__EXTRACTED ENTRIES__
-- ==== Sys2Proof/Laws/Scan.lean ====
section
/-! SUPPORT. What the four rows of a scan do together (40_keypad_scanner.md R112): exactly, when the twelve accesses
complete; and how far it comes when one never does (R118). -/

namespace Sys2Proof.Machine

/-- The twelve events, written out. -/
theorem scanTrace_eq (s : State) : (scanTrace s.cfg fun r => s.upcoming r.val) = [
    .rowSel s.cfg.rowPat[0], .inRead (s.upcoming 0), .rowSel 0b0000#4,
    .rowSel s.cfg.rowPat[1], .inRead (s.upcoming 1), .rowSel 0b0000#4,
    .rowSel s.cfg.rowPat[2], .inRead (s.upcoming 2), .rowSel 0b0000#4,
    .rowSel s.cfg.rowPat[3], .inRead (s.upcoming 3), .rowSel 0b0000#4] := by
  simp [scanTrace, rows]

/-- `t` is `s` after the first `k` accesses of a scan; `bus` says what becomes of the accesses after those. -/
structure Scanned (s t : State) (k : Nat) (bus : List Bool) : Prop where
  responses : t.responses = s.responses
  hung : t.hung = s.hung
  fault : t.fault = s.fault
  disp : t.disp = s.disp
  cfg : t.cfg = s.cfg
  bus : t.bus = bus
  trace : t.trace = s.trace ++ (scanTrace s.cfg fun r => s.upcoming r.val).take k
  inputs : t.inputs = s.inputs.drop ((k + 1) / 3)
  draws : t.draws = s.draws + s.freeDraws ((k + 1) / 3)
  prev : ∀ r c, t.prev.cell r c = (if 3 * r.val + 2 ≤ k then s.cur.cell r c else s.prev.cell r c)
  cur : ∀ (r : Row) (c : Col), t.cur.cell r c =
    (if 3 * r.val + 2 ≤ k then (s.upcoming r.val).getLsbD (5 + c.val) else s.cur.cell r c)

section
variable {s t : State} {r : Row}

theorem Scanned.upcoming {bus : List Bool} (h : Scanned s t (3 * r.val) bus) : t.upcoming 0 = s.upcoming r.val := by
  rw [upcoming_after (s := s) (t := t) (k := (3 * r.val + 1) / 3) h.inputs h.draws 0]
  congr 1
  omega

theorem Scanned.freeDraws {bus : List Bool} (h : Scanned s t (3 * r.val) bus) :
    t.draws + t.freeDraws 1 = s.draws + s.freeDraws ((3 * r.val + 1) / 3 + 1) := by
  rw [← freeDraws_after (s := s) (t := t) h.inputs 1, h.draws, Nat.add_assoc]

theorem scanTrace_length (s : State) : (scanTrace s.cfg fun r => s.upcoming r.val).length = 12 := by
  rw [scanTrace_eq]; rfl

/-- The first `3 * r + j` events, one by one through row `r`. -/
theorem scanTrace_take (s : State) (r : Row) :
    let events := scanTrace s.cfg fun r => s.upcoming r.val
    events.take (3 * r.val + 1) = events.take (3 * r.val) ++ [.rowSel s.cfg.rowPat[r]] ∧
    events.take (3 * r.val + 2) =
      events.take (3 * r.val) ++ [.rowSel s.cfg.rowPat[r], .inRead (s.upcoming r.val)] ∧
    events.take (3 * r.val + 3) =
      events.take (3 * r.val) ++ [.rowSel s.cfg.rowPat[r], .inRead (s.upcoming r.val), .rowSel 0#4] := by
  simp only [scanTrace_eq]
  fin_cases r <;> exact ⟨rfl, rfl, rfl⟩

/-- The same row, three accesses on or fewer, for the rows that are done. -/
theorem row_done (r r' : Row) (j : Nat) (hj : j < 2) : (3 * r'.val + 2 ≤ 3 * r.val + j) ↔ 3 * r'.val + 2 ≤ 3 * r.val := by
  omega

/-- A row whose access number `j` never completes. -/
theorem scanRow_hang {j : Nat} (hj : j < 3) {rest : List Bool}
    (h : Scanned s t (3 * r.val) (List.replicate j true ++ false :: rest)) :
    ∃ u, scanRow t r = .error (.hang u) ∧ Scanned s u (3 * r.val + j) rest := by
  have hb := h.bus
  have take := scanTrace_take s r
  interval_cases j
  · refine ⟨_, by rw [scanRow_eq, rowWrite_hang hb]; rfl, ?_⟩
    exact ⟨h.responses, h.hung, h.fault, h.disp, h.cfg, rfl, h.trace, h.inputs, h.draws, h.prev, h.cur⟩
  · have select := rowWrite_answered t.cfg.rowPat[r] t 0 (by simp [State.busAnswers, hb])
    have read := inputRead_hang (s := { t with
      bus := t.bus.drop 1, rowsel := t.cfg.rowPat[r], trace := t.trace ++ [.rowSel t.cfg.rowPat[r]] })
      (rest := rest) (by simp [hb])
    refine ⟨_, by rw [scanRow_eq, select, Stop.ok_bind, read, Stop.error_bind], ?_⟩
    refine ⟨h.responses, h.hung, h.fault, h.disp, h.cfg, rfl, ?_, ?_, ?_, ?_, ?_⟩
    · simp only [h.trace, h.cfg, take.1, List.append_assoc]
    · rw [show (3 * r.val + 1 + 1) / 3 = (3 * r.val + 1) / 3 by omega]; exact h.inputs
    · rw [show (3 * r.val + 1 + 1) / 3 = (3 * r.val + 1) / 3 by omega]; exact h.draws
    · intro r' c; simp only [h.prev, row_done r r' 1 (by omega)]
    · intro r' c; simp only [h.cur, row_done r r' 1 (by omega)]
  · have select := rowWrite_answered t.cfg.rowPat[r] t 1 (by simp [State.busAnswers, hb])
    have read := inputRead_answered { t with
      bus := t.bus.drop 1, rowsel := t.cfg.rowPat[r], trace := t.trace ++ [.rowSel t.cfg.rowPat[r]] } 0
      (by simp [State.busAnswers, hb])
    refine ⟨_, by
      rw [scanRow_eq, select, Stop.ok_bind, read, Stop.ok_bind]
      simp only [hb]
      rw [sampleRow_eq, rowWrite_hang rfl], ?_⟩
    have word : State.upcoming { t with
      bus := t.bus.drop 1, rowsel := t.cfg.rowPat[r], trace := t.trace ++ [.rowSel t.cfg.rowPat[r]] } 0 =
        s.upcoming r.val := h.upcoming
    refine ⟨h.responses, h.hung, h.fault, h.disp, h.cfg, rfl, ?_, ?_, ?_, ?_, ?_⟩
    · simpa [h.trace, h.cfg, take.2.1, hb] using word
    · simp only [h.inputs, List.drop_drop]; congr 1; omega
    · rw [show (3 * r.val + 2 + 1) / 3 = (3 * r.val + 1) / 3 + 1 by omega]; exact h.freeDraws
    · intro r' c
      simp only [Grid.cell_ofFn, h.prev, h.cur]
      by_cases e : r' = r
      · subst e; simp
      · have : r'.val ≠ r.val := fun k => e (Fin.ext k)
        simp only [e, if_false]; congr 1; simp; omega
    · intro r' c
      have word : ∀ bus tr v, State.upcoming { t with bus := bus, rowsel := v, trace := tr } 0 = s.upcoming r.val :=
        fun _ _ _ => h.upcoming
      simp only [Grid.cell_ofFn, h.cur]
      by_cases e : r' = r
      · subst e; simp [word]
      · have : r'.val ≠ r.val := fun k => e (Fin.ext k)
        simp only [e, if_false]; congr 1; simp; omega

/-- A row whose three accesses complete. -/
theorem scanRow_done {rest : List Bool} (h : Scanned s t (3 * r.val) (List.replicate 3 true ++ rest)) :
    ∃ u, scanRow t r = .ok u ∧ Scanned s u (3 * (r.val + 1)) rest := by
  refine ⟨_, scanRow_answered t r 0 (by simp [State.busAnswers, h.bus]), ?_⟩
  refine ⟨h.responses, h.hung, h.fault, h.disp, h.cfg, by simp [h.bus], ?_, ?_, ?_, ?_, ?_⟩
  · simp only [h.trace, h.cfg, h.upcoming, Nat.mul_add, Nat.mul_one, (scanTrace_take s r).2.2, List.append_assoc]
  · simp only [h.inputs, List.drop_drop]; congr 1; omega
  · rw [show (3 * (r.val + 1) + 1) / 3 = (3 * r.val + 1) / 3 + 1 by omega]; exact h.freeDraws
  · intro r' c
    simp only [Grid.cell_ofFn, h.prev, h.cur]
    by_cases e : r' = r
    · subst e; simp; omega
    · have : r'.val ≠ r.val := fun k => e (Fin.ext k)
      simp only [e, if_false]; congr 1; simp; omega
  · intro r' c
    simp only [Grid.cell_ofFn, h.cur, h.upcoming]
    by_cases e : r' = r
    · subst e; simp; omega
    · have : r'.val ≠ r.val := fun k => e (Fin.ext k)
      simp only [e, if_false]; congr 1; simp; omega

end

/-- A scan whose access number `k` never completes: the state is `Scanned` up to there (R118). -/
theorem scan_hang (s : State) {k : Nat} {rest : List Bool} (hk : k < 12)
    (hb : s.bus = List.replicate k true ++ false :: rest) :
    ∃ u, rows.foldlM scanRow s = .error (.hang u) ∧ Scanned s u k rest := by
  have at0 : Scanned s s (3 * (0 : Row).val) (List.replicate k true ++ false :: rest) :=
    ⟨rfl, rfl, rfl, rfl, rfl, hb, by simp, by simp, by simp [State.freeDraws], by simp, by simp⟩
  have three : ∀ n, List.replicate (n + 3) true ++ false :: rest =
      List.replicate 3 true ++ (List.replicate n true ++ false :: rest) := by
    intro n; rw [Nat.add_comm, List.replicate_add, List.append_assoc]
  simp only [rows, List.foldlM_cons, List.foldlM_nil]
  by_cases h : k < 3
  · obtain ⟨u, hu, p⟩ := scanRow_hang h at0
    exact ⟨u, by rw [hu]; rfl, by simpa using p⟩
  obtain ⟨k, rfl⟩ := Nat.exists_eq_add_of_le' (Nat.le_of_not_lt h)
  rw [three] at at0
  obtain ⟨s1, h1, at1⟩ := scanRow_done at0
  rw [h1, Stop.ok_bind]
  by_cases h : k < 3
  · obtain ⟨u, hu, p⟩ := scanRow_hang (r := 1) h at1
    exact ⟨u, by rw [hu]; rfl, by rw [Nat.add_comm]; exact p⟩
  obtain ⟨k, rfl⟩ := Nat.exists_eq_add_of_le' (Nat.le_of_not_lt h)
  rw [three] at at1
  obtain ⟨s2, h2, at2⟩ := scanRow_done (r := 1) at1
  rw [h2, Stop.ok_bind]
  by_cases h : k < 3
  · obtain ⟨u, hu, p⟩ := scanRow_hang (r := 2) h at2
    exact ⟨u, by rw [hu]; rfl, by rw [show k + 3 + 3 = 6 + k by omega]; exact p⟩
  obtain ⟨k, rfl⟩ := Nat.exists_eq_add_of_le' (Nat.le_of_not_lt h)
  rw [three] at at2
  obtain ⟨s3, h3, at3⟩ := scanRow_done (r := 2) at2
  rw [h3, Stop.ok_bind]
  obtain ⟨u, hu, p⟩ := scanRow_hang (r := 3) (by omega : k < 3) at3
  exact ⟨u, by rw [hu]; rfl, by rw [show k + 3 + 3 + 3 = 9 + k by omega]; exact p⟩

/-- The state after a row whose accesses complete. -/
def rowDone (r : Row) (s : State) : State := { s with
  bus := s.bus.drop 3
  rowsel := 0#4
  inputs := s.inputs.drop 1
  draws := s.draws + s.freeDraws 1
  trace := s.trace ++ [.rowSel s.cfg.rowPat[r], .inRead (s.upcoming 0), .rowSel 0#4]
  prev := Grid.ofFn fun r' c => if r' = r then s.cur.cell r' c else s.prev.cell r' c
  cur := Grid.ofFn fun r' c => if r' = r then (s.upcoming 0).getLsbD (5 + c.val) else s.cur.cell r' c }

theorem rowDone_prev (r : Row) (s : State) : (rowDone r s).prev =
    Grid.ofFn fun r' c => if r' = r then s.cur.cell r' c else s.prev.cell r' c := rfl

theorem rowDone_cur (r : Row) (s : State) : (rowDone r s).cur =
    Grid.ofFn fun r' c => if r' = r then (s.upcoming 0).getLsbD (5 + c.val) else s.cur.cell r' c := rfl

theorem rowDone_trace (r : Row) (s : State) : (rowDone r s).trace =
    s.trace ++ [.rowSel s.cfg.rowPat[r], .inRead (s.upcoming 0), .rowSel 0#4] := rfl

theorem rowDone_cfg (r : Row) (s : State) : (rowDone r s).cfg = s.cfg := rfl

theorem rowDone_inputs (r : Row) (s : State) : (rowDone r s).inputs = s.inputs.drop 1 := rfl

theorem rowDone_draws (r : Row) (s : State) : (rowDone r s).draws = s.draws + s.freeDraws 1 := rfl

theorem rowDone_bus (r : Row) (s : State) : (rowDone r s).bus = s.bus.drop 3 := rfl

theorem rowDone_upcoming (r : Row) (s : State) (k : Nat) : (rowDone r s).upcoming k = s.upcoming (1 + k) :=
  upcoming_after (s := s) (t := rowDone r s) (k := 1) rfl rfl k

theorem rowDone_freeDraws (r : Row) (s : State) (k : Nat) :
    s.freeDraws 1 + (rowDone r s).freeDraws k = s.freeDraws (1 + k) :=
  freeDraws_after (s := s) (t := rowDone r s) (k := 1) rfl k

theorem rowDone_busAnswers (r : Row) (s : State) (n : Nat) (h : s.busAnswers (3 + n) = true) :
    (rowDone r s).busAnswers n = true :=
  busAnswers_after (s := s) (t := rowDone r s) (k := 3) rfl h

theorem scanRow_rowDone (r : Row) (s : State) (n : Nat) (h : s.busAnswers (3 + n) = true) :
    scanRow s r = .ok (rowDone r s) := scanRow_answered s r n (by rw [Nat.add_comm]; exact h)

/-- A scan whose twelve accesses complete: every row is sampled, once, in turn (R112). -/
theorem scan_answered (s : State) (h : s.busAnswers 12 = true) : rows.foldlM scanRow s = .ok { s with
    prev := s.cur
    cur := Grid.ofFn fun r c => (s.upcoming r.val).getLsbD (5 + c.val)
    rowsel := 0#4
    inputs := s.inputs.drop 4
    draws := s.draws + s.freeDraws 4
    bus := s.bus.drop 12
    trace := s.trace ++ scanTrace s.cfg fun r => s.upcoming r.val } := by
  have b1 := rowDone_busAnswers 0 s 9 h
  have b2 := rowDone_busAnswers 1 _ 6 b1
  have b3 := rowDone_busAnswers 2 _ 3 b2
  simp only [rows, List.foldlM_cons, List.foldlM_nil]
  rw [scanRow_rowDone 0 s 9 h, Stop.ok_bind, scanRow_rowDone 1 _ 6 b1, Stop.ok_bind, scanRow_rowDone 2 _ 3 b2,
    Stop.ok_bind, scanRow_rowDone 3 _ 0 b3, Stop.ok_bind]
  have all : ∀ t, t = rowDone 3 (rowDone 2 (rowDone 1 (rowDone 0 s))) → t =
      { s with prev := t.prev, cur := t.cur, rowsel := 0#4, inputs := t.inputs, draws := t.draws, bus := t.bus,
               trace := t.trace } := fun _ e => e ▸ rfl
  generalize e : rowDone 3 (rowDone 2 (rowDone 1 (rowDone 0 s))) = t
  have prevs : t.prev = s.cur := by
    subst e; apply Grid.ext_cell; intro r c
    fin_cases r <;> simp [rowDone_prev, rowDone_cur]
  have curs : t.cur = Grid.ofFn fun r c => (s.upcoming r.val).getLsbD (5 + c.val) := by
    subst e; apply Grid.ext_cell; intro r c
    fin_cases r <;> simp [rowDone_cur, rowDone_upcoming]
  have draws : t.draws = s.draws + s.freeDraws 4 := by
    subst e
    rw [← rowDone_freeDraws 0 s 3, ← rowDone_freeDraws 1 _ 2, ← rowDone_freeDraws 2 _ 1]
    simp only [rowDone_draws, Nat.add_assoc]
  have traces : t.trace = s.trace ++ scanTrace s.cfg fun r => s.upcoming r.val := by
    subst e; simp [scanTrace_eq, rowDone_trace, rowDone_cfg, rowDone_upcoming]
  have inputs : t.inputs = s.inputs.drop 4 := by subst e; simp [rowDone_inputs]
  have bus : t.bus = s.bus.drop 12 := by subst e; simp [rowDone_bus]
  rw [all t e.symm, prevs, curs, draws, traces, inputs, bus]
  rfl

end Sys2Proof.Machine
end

__WORK INSTRUCTION__
Within the listing above, give again exactly every line from the line with "theorem rowDone_draws (r" through the line with "theorem rowDone_bus (r", both included, and no other line.

__COMPLETED TASK__
theorem rowDone_draws (r : Row) (s : State) : (rowDone r s).draws = s.draws + s.freeDraws 1 := rfl

theorem rowDone_bus (r : Row) (s : State) : (rowDone r s).bus = s.bus.drop 3 := rfl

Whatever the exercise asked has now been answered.